--- What is being asked ---
Every line in the data below from the one containing "R83 to R86 -/" down to the one containing "theorem test_decode_recTurn : got", both included, must be retyped exactly; no other line is to appear.

——————————

-- ==== Sys2Proof/Tests/Slice0.lean ====
section
/-! SUPPORT. The model's own tests. Expected values come from the spec: 30_encoding.md for the words and bit
strings, 95_test_vectors.md (named in each comment) for the steps. The last part shows, for every statement
of Certificates/Slice0/Obligations.lean that has hypotheses, states and operands that meet them. -/

namespace Sys2Proof.Tests

set_option Elab.async false

open Sys2Proof.Machine

/-! ## Helpers -/

/-- What a next state shows; none for a fault or a refusal. -/
def after {α : Type} (o : Host.Outcome State Fault Refusal) (f : State → α) : Option α :=
  match o with
  | .next t => some (f t)
  | .fault _ => none
  | .refused _ => none

/-- The fault an outcome is. -/
def faultOf (o : Host.Outcome State Fault Refusal) : Option Fault :=
  match o with
  | .fault f => some f
  | .next _ => none
  | .refused _ => none

/-- The refusal an outcome is. -/
def refusalOf (o : Host.Outcome State Fault Refusal) : Option Refusal :=
  match o with
  | .refused r => some r
  | .next _ => none
  | .fault _ => none

/-- Cells at consecutive addresses. -/
def cellsFrom (a : Nat) : List Byte → List Host.Cell
  | [] => []
  | v :: rest => (a, v) :: cellsFrom (a + 1) rest

/-- The reset state with these bytes loaded for the reader and the cursor at a bit (`HOST.IN`, R_LOAD). -/
def reading (bytes : List Byte) (pos : BitVec 16) : State :=
  { State.reset with
    inMem := cellsFrom 0 bytes
    inlen := BitVec.ofNat 13 bytes.length
    rlen := BitVec.ofNat 13 bytes.length
    rpos := pos }

/-- The reset state with these bytes emitted and a partial byte. -/
def writing (bytes : List Byte) (acc : BitVec 8) (cnt : BitVec 3) : State :=
  { State.reset with
    outMem := cellsFrom 0 bytes
    writer := some ⟨acc, cnt, BitVec.ofNat 13 bytes.length⟩ }

/-- A board with its kings and one more piece. -/
def oneBoard (kb kw x : Nat) (w : Byte) (a : Nat) : Byte :=
  if a = kb then 0x03#8 else if a = kw then 0x07#8 else if a = x then w else 0x00#8

/-- The reset state with a turn word, a board and a hand in POS. -/
def placed (turn : Byte) (b : Nat → Byte) (hs : List Byte) : State :=
  { State.reset with
    posMem := cellsFrom 0 (((List.range 81).map b) ++ [turn]) ++ cellsFrom 128 hs
    handlen := some (BitVec.ofNat 10 hs.length) }

/-- Other parameters. -/
def sized (s : State) (i o h : Nat) : State := { s with params := ⟨i, o, h⟩ }

/-- The bits of a string of 0 and 1. -/
def bitsOf (t : String) : List Bool := t.toList.map (· = '1')

/-- Exactly one item of a form. -/
def item (f : Form) (t : String) : Except Reject Instr := decode (.stream f (bitsOf t))

/-- The instruction of an answer. -/
def got (r : Except Reject Instr) : Option Instr :=
  match r with
  | .ok i => some i
  | .error _ => none

/-- The rejection of an answer. -/
def whyNot (r : Except Reject Instr) : Option Reject :=
  match r with
  | .ok _ => none
  | .error e => some e

/-! ## WellFormed refuses -/

/-- A promoted GOLD is no square word (10_state.md R31). -/
theorem test_wellFormed_sqEnc : (Instr.sqEnc 0x49#8).wellFormed = false := by decide
/-- A king word is no operand of SQ_ENC (30_encoding.md R102). -/
theorem test_wellFormed_sqEnc_king : (Instr.sqEnc 0x03#8).wellFormed = false := by decide
/-- Kind 7 and the reserved bits of a hand-record word (10_state.md R32). -/
theorem test_wellFormed_hrecEnc :
    (Instr.hrecEnc 0x07#8).wellFormed = false ∧ (Instr.hrecEnc 0x20#8).wellFormed = false := by decide
/-- A king field names a square of 0 to 80 (30_encoding.md R85). -/
theorem test_wellFormed_recKing :
    (Instr.recKing 81#7).wellFormed = false ∧ (Instr.recKing 80#7).wellFormed = true := by decide

/-! ## Decoding words written out from 30_encoding.md R101 and R102 -/

theorem test_decode_control : got (decodeCommand 0x0001#16) = some .reset ∧
    got (decodeCommand 0x0002#16) = some .clrerr := by decide
theorem test_decode_writer : got (decodeCommand 0x0010#16) = some .wInit ∧
    got (decodeCommand 0x0111#16) = some (.wBit true) ∧
    got (decodeCommand 0x0011#16) = some (.wBit false) ∧
    got (decodeCommand 0x7F12#16) = some (.wLe7 127#7) ∧
    got (decodeCommand 0x0014#16) = some .wFlush := by decide
/-- PC-1's words. -/
theorem test_decode_wCode :
    [0x0013#16, 0x0113#16, 0x0213#16, 0x0313#16, 0x0413#16, 0x0513#16, 0x0613#16].map
        (fun w => got (decodeCommand w)) =
      [some (.wCode .pawn), some (.wCode .lance), some (.wCode .knight), some (.wCode .silver),
        some (.wCode .gold), some (.wCode .bishop), some (.wCode .rook)] := by decide
theorem test_decode_reader : got (decodeCommand 0x0020#16) = some .rLoad ∧
    got (decodeCommand 0x0021#16) = some .rExh ∧ got (decodeCommand 0x0022#16) = some .rBit ∧
    got (decodeCommand 0x0023#16) = some .rLe7 ∧ got (decodeCommand 0x0024#16) = some .rCode := by decide
theorem test_decode_turn : got (decodeCommand 0x0030#16) = some .turnEnc ∧
    got (decodeCommand 0x0031#16) = some .turnDec := by decide
/-- SQ-13 and HR-8. -/
theorem test_decode_records : got (decodeCommand 0x6D32#16) = some (.sqEnc 0x6D#8) ∧
    got (decodeCommand 0x0033#16) = some .sqDec ∧
    got (decodeCommand 0x0D34#16) = some (.hrecEnc 0x0D#8) ∧
    got (decodeCommand 0x0035#16) = some .hrecDec := by decide
theorem test_decode_sections : got (decodeCommand 0x0036#16) = some .boardEnc ∧
    got (decodeCommand 0x0037#16) = some .boardDec ∧ got (decodeCommand 0x0038#16) = some .handEnc ∧
    got (decodeCommand 0x0039#16) = some .handDec := by decide
theorem test_decode_position : got (decodeCommand 0x0040#16) = some .pack ∧
    got (decodeCommand 0x0041#16) = some .unpack := by decide
/-- DP-1 to DP-11. -/
theorem test_decode_rejects :
    [0x00000000#32, 0x00000015#32, 0x00010010#32].map (fun v => whyNot (decodeCmd v)) =
      List.replicate 3 (some .illegalCommand) ∧
    [0x0211#32, 0x8012#32, 0x0713#32, 0x0710#32, 0x0332#32, 0x4932#32, 0x2034#32, 0x0101#32].map
        (fun v => whyNot (decodeCmd v)) =
      List.replicate 8 (some .invalidOperand) := by decide

/-! ## Decoding bit strings written out from 30_encoding.md R80 and R83 to R86 -/

theorem test_decode_codes : got (item .code "0") = some .codePawn ∧
    got (item .code "100") = some .codeLance ∧ got (item .code "101") = some .codeKnight ∧
    got (item .code "110") = some .codeSilver ∧ got (item .code "1110") = some .codeGold ∧
    got (item .code "11110") = some .codeBishop ∧ got (item .code "11111") = some .codeRook := by decide
theorem test_decode_recTurn : got (item .turn "0") = some (.recTurn .black) ∧
    got (item .turn "1") = some (.recTurn .white) := by decide
/-- 76 is 1001100 in binary, least significant bit first. -/
theorem test_decode_recKing : got (item .king "0011001") = some (.recKing 76#7) ∧
    whyNot (item .king "1000101") = some .kingField := by decide
/-- SQ-1 to SQ-13. -/
theorem test_decode_square : got (item .square "0") = some .recSqEmpty ∧
    got (item .square "1010") = some (.recSqPiece .pawn true .black) ∧
    got (item .square "110001") = some (.recSqPiece .lance false .white) ∧
    got (item .square "11111011") = some (.recSqPiece .bishop true .white) ∧
    got (item .square "111101") = some (.recSqGold .white) := by decide
/-- HR-2, HR-4, HR-7, HR-8, and HR-14's promotion bit of 1. -/
theorem test_decode_hand : got (item .hand "001") = some (.recHand .pawn false .white) ∧
    got (item .hand "10101") = some (.recHand .knight false .white) ∧
    got (item .hand "11101") = some (.recHandGold .white) ∧
    got (item .hand "1111001") = some (.recHand .bishop false .white) ∧
    got (item .hand "10010") = some (.recHand .lance true .black) := by decide
/-- A string that ends inside its item, and one with bits after it. -/
theorem test_decode_ends : whyNot (item .code "111") = some .endOfStream ∧
    whyNot (item .square "1100") = some .endOfStream ∧
    whyNot (item .code "00") = some .trailingBits := by decide
/-- Rows of spec/opcode_table.json by their numbers. -/
theorem test_decode_table : decodeTableWord 16 0x0111 = some (.wBit true) ∧
    decodeTableWord 16 0x0032 = some (.sqEnc 0x00#8) ∧ decodeTableWord 8 4 = some .codeLance ∧
    decodeTableWord 8 31 = some .codeRook ∧
    decodeTableWord 8 0b10000000 = some (.recSqPiece .pawn false .black) := by decide

/-! ## Assembly (30_encoding.md R104) -/

theorem test_assemble_operands : assembleLine "W_CODE ROOK" = some [.wCode .rook] ∧
    assembleLine "SQ_ENC W.+ROOK ; SQ-13" = some [.sqEnc 0x6D#8] ∧
    assembleLine "HREC_ENC W.BISHOP" = some [.hrecEnc 0x0D#8] ∧
    assembleLine "W_LE7 0x4C" = some [.wLe7 76#7] := by decide
theorem test_assemble_wStr :
    assembleLine "W_STR \"101\"" = some [.wBit true, .wBit false, .wBit true] := by decide
theorem test_assemble_rejects : assembleLine "SQ_ENC B.+GOLD" = none ∧
    assembleLine "W_LE7 128" = none ∧ assembleLine "PACK 1" = none := by decide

——————————

--- Problem solution ---
/-! ## Decoding bit strings written out from 30_encoding.md R80 and R83 to R86 -/

theorem test_decode_codes : got (item .code "0") = some .codePawn ∧
    got (item .code "100") = some .codeLance ∧ got (item .code "101") = some .codeKnight ∧
    got (item .code "110") = some .codeSilver ∧ got (item .code "1110") = some .codeGold ∧
    got (item .code "11110") = some .codeBishop ∧ got (item .code "11111") = some .codeRook := by decide
theorem test_decode_recTurn : got (item .turn "0") = some (.recTurn .black) ∧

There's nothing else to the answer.